Ingrid Laubrock Interview, NYC

By Filipe Freitas

Clara Pereira, 2016 ©Clara Pereira

Clara Pereira, 2016 ©Clara Pereira


Name: Ingrid Laubrock
Instrument: tenor and soprano saxophone
Style: avant-garde jazz, free improvisation, contemporary big band
Album Highlights: Roulette of the Cradle (Intakt, 2015), Contemporary Chaos Practices (Intakt, 2018), Dreamt Twice Twice Dreamt (Intakt, 2020)



Lately, you’ve been focused on writing for large ensembles. What are the biggest challenges and rewards of approaching your music in this format?
It has been a huge and welcome learning curve for me. I have no formal composition training and had to study how to compose and notate for instruments that are not normally in my daily palette as a jazz musician. This included learning more about bowing techniques, percussion notation and - earlier this year - demystifying the concert harp a little more. So, there was and still is a lot of nuts and bolts work to be done! I pored over a lot of scores, particularly by Ligeti, Lutoslawski, Gubaildulina and Feldman. Making orchestral scores and parts is also incredibly time consuming, but I even enjoy that, as you deepen your knowledge about the piece while doing it. 
The reward of having so much color at your disposal makes it all worthwhile, it’s really like nothing else for me. One big practical challenge is of course that large ensembles are very expensive to realize and complex to organize, so without external financial support by a foundation or government it would be completely out of the question for me. 
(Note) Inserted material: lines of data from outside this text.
-- ==== Sys2Proof/Machine/RestartEvents.lean ====
section
/-! DEFINITION. The restart and clock unit (chapter 9): the power-fail warning and RESET (R173, R174, R176), the save
(R144), the start-up sequence up to the hand-over of its units (R175 steps 1 to 5, R177 to R181) and its end (steps 6 to
8). -/

namespace Sys2Proof.Machine

/-! ## The warning and the save -/

/-- A line's snapshot (R172). -/
def Line.snapshot (ln : Line) : Snapshot := ⟨ln.state, ln.delivery, ln.totalizer, ln.unticketed, false⟩

/-- A line whose timers have stopped (R173 step 2). -/
def Line.stopTimers (ln : Line) : Line := { ln with windowRunning := false, quietRunning := false, capRunning := false }

/-- A link front at the warning (R194): nothing waits, nothing is transmitted, nothing is pending. -/
def LinkFront.cut (f : LinkFront) : LinkFront := { f with request := none, queue := [], sending := none }

/-- The three link fronts changed alike. -/
def PerLink.map {α : Type} (f : α → α) (x : PerLink α) : PerLink α := ⟨f x.cab, f x.reel, f x.metrology⟩

/-- The restart path up to the save (R173 steps 1 to 3, R176). In RUNNING the held snapshots are taken from the lines, in
STARTING they are as recovery has left them. -/
def State.restartPath (c : RestartCause) (s : State) : State :=
  { s with
    restartHold := true
    lines := ⟨s.lines.a.stopTimers, s.lines.b.stopTimers⟩
    cal := { s.cal with sweepRunning := false }
    links := s.links.map LinkFront.cut
    engine := { s.engine with state := .saving, queue := [] }
    restart := { s.restart with
      phase := .saving
      cause := c
      held := if s.restart.phase = .running then ⟨s.lines.a.snapshot, s.lines.b.snapshot⟩ else s.restart.held } }

/-- A power-fail warning or RESET assertion taken (R173, R174, R176). -/
def State.takeRestart (c : RestartCause) (s : State) : State :=
  match s.restart.phase with
  | .running | .starting => s.restartPath c
  | .saving | .stopped => s

/-- POWER_FAIL_WARNING (R173). -/
def execPowerFailWarning (s : State) : Host.Outcome State Fault Refusal :=
  event (fun w => w.mapSt (fun s => State.takeRestart .power { s with inputs := { s.inputs with powerFail := true } })) s

/-- RESET_ASSERTED (R173). -/
def execResetAsserted (s : State) : Host.Outcome State Fault Refusal :=
  event (fun w => w.mapSt (fun s => State.takeRestart .reset { s with inputs := { s.inputs with reset := true } })) s

/-- POWER_FAIL_WARNING_CLEARED (R174): the release stops no save. -/
def execPowerFailWarningCleared (s : State) : Host.Outcome State Fault Refusal :=
  event (fun w => w.mapSt (fun s => { s with inputs := { s.inputs with powerFail := false } })) s

/-- RESET_RELEASED (R174). -/
def execResetReleased (s : State) : Host.Outcome State Fault Refusal :=
  event (fun w => w.mapSt (fun s => { s with inputs := { s.inputs with reset := false } })) s

/-- The restart save (R144, R173 step 4): snapshots, cause, journal header, next number and damaged marks, in one write. -/
def State.writeSave (s : State) : State :=
  { s with
    store := { s.store with
      snapshots := s.restart.held
      saveCause := s.restart.cause
      header := s.journal.header
      nextNumber := s.journal.nextNumber
      marks := s.journal.marks }
    engine := { s.engine with state := .stopped }
    restart := { s.restart with phase := .stopped } }

/-- RESTART_SAVE_WRITTEN (R173 steps 4 and 5): it can come when the unit in flight has finished (R144, log 4). -/
def execRestartSaveWritten (s : State) : Host.Outcome State Fault Refusal :=
  event (fun w => w.mapSt (fun s =>
    if s.restart.phase = .saving ∧ s.engine.inFlight = none then s.writeSave else s)) s

/-! ## The start-up sequence, steps 1 to 3 -/

/-- The start of the sequence: phase STARTING, the engine IDLE and empty (R137), the fault log loaded from the store
(R200). -/
def State.beginStartUp (s : State) : State :=
  { s with
    engine := ⟨.idle, none, []⟩
    faultLog := ⟨s.store.ring.map (fun e => ⟨e, true, false⟩), [], 0, none, false⟩
    restart := { s.restart with phase := .starting, tickets := 0, testRuns := 0 } }

/-- A line with the totals of its snapshot (R21). -/
def Line.restoreTotals (ln : Line) (x : Snapshot) : Line := { ln with totalizer := x.totalizer, unticketed := x.unticketed }

/-- The stored save loaded (R175 step 2, R145). -/
def State.loadSave (s : State) : State :=
  { s with
    lines := ⟨s.lines.a.restoreTotals s.store.snapshots.a, s.lines.b.restoreTotals s.store.snapshots.b⟩
    journal := ⟨s.store.header, s.store.marks, s.store.nextNumber, 0, 0⟩
    restart := { s.restart with held := s.store.snapshots, cause := s.store.saveCause } }

/-- The damaged mark of a place set. -/
def setMark (marks : BitVec 256) (place : Fin 256) : BitVec 256 := marks ||| BitVec.ofNat 256 (2 ^ place.val)

/-- The start-up check of the entry at a position (R145). -/
def Work.checkEntry (w : Work) (i : Nat) : Work :=
  let h := w.st.journal.header
  if ticketGood (w.st.entryRecord i) then w
  else
    (w.mapSt (fun s => { s with journal := { s.journal with marks := setMark s.journal.marks (h.place i) } })).fault
      .journalDamaged none (BitVec.ofNat 32 (h.oldestNumber + i))

/-- The start-up check of every entry, oldest first (R175 step 3, R145). -/
def Work.checkJournal (w : Work) : Work := (List.range w.st.journal.header.count).foldl Work.checkEntry w

/-- The damaged marks found by the check: the places of the entries whose code fails (R145). -/
def State.foundMarks (s : State) : BitVec 256 :=
  (List.range s.journal.header.count).foldl
    (fun m i => if ticketGood (s.entryRecord i) then m else setMark m (s.journal.header.place i)) 0

/-! ## Step 4: recovery -/

/-- A held snapshot. -/
def State.heldOf (s : State) (l : LineId) : Snapshot := s.restart.held.get l

/-- The held snapshot of a line replaced. -/
def State.setHeld (s : State) (l : LineId) (x : Snapshot) : State :=
  { s with restart := { s.restart with held := s.restart.held.set l x } }

/-- The ticket number of a snapshot whose recovery appends it as it was computed (R179): a SALE in RECORDING whose number
the journal does not hold. -/
def State.unheldNumber (s : State) (l : LineId) : Option Nat :=
  let x := s.heldOf l
  if x.state = .recording ∧ x.delivery.mode = some .sale then
    x.delivery.ticketNumber.bind (fun n => if s.journal.holdsNumber n then none else some n)
  else none

/-- The next ticket number raised above the unheld numbers of RECORDING snapshots (R145). -/
def State.raiseNext (s : State) : State :=
  let above := fun (l : LineId) => ((s.unheldNumber l).map (· + 1)).getD 0
  { s with journal := { s.journal with nextNumber := max s.journal.nextNumber (max (above .a) (above .b)) } }

/-- A recovery append handed over and counted (R177; the unit carries the next number as it stands, log 23). -/
def State.handAppend (s : State) (l : LineId) (number : Nat) (ticket : List Byte) : State :=
  State.hand { s with
    journal := { s.journal with pendingRecovery := s.journal.pendingRecovery + 1 }
    restart := { s.restart with tickets := s.restart.tickets + 1 } }
    (.journalAppend l true number s.journal.nextNumber ticket)

/-- A recovered test record handed over and counted (R177). -/
def State.handTest (s : State) (l : LineId) (run : TestRun) : State :=
  State.hand { s with restart := { s.restart with testRuns := s.restart.testRuns + 1 } } (.testRecord l true run)

/-- The delivery of a RECORDING snapshot with INTERRUPTED added to its ticket (R179). -/
def Delivery.interruptSale (d : Delivery) : Delivery :=
  { d with ticket := d.ticket.map interruptTicket, flags := { d.flags with interrupted := true } }

/-- The recovery of a SALE snapshot in RECORDING (R179). -/
def State.recoverRecorded (l : LineId) (s : State) : State :=
  match s.unheldNumber l with
  | none => s
  | some n =>
    let x := s.heldOf l
    let d := x.delivery.interruptSale
    (s.setHeld l { x with delivery := d }).handAppend l n (d.ticket.getD [])

/-- The recovery of the RECORDING SALE snapshots, in ascending ticket number (R177). -/
def State.recoverRecordedSales (s : State) : State :=
  match s.unheldNumber .a, s.unheldNumber .b with
  | some na, some nb =>
    if nb < na then (s.recoverRecorded .b).recoverRecorded .a else (s.recoverRecorded .a).recoverRecorded .b
  | _, _ => (s.recoverRecorded .a).recoverRecorded .b

/-- A delivery recovered from ARMED through SETTLING, before its ticket or entry (R178, R180): the recovery sample, the
close totalizer of the snapshot, no end time. -/
def Snapshot.weighed (x : Snapshot) : Delivery := { x.delivery.recoverySample with closeTot := x.totalizer, endTime := none }

/-- A SALE finished by recovery (R178). -/
def Snapshot.soldDelivery (x : Snapshot) (l : LineId) (c : RestartCause) (n : Nat) : Delivery :=
  let d := x.weighed
  Delivery.finishSale l { d with
    ticketNumber := some n
    endCause := some (restartEndCause c)
    flags := { d.flags with interrupted := true } }

/-- A snapshot holds an open delivery of a mode with G > 0 (R177). -/
def Snapshot.isOpenWith (x : Snapshot) (m : Mode) : Bool :=
  x.state.isOpen && x.delivery.mode == some m && decide (0 < x.delivery.counts.g)

/-- The recovery of an open SALE snapshot with G > 0 (R178). -/
def State.recoverOpenSale (l : LineId) (s : State) : State :=
  let x := s.heldOf l
  if x.isOpenWith .sale then
    let n := s.journal.nextNumber
    let d := x.soldDelivery l s.restart.cause n
    let s := { s with journal := { s.journal with nextNumber := n + 1 } }
    (s.setHeld l { x with state := .recording, delivery := d, written := false }).handAppend l n (d.ticket.getD [])
  else s

/-- The recovery of a TEST snapshot (R180). -/
def State.recoverTest (l : LineId) (s : State) : State :=
  let x := s.heldOf l
  if x.isOpenWith .test then
    let d := Delivery.finishTest l true x.weighed
    match d.testRun with
    | some r => (s.setHeld l { x with state := .recording, delivery := d, written := false }).handTest l r
    | none => s
  else if x.state = .recording ∧ x.delivery.mode = some .test ∧ x.written = false then
    match x.delivery.testRun with
    | some r =>
      let r := { r with interrupted := true }
      (s.setHeld l { x with delivery := { x.delivery with testRun := some r } }).handTest l r
    | none => s
  else s

/-- The recovery of both held snapshots in the order of R177. -/
def State.recover (s : State) : State :=
  let s := s.raiseNext.recoverRecordedSales
  let s := (s.recoverOpenSale .a).recoverOpenSale .b
  (s.recoverTest .a).recoverTest .b

/-- The detail of a POWER_INTERRUPTED or RESET_INTERRUPTED entry (R181). -/
def Snapshot.interruptedDetail (x : Snapshot) : Nat :=
  if x.delivery.mode = some .sale ∧ 0 < x.delivery.counts.g then x.delivery.ticketNumber.getD 0 else 0

/-- The fault code of R181. -/
def interruptedCode : RestartCause → FaultCode
  | .power => .powerInterrupted
  | .reset => .resetInterrupted

/-- The entry of a line whose held snapshot holds a delivery (R181; made when the recovery units are handed over, log
25). -/
def Work.interruptedEntry (l : LineId) (w : Work) : Work :=
  let x := w.st.heldOf l
  if x.state.holds then
    w.fault (interruptedCode w.st.restart.cause) (some l) (BitVec.ofNat 32 x.interruptedDetail)
  else w

/-! ## Step 5 and the commands -/

/-- The interruption counter increased and the restart update handed over (R175 step 5). -/
def State.countInterruption (s : State) (found : BitVec 256) : State :=
  let n := bump 65535 s.store.interruptions
  State.hand { s with restart := { s.restart with interruptions := n } } (.restartUpdate n found)

/-- Steps 1 to 5 of the start-up sequence (R175). -/
def Work.startUp (w : Work) : Work :=
  let w := ((w.mapSt State.beginStartUp).loadAll.mapSt State.loadSave)
  let found := w.st.foundMarks
  let w := w.checkJournal.mapSt State.recover
  ((w.interruptedEntry .a).interruptedEntry .b).mapSt (fun s => s.countInterruption found)

/-- Start-up can begin (R174): phase STOPPED with neither the warning nor RESET asserted. -/
def State.canStart (s : State) : Bool := s.restart.phase == .stopped && !s.inputs.powerFail && !s.inputs.reset

/-- START_UP_SEQUENCE (R175). -/
def execStartUpSequence (s : State) : Host.Outcome State Fault Refusal :=
  event (fun w => if w.st.canStart then w.startUp else w) s

/-! ## Steps 6 to 8 -/

/-- Every unit handed over in steps 4 and 5 has completed (R175 step 5). -/
def Engine.onlyFaultLog (e : Engine) : Bool :=
  e.queue.all WriteUnit.isFaultLog && e.inFlight.all (fun x => x.unit.isFaultLog)

/-- A line at the end of start-up (R40, R175 step 6). -/
def State.restartedLine (s : State) (l : LineId) : Line :=
  freshLine (if s.lineSound l then .idle else .unverified) (s.line l).totalizer (s.line l).unticketed

/-- The fault log at its after-restart values (R200): the ring kept, with what start-up has put in it; overflow empty, nothing
lost, no write outstanding or wanted (log 22). -/
def FaultLog.settled (f : FaultLog) : FaultLog := { f with overflow := [], lost := 0, outstanding := none, wanted := false }

/-- Every item of every block at its after-restart value (R175 step 6, R95, R99, R126, R127, R148, R200). -/
def State.settleBlocks (s : State) : State :=
  { s with
    lines := ⟨s.restartedLine .a, s.restartedLine .b⟩
    orders := ⟨Vector.replicate 24 .free, 0⟩
    plans := Vector.replicate 8 []
    journal := { s.journal with reservations := 0, pendingRecovery := 0 }
    cal := { s.cal with
      pendingWrite := none, lastSweep := none, sweepRunning := true, settings := allProducts defaultSettings }
    faultLog := s.faultLog.settled
    restartHold := false
    estopHold := s.inputs.estop }

/-- ESTOP and PUMP_FAULT as found asserted at step 6 (R175, R201). -/
def Work.takeInputs (w : Work) : Work :=
  let w := if w.st.inputs.estop then w.fault .estop none 0 else w
  if w.st.inputs.pumpFault then w.fault .pumpFault none 0 else w

/-- The START_UP frame (R182). -/
def State.startUpFrame (s : State) : TxFrame :=
  ⟨.notice .startUp, noticeByte .startUp,
   [restartCauseCode s.restart.cause] ++ beBytes 2 s.restart.interruptions ++ beBytes 1 s.restart.tickets
     ++ beBytes 1 s.restart.testRuns⟩

/-- A link front at step 8 (R194): START_UP at the oldest end, nothing pending, no notice counted lost, transmitting. -/
def LinkFront.opened (x : TxFrame) (f : LinkFront) : LinkFront :=
  { f with request := none, lost := 0, queue := x :: f.queue }.startNext

/-- Steps 7 and 8 (R175, R183): the clock at 0 and invalid, START_UP on every link, phase RUNNING. -/
def State.openLinks (s : State) : State :=
  { s with
    restart := { s.restart with phase := .running, time := 0, clockValid := false }
    links := s.links.map (LinkFront.opened s.startUpFrame) }

/-- Steps 6 to 8 of the start-up sequence (R175). -/
def Work.finishStartUp (w : Work) : Work :=
  let w := (w.mapSt State.settleBlocks).takeInputs
  ⟨(w.st.sendNotices w.notes).openLinks, []⟩

/-- START_UP_FINISH (R175): it comes in STARTING when the recovery and restart update units have completed. -/
def execStartUpFinish (s : State) : Host.Outcome State Fault Refusal :=
  event (fun w => if w.st.restart.phase = .starting ∧ w.st.engine.onlyFaultLog then w.finishStartUp else w) s

end Sys2Proof.Machine
end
Your new double-record for the Intakt label - Dreamt Twice, Twice Dreamt -  was split into orchestra+soloists and small ensemble. How did this idea come up?
The small group versions were the result of John Zorn’s Stone Commissioning series - a monthly series that took place in National Sawdust in Williamsburg, Brooklyn. Initially I wrote them for piano, electronics and saxophone with the additions of violin on some of the pieces. For the recording, I extended the group and added electric harp and accordion. The orchestra versions were commissioned by the EOS Chamber Orchestra, a Cologne based group which I have worked with in the past.
The compositions on both records are based on entries in dream diaries I have been keeping for a decade and both sides feature the same pieces but completely reimagined.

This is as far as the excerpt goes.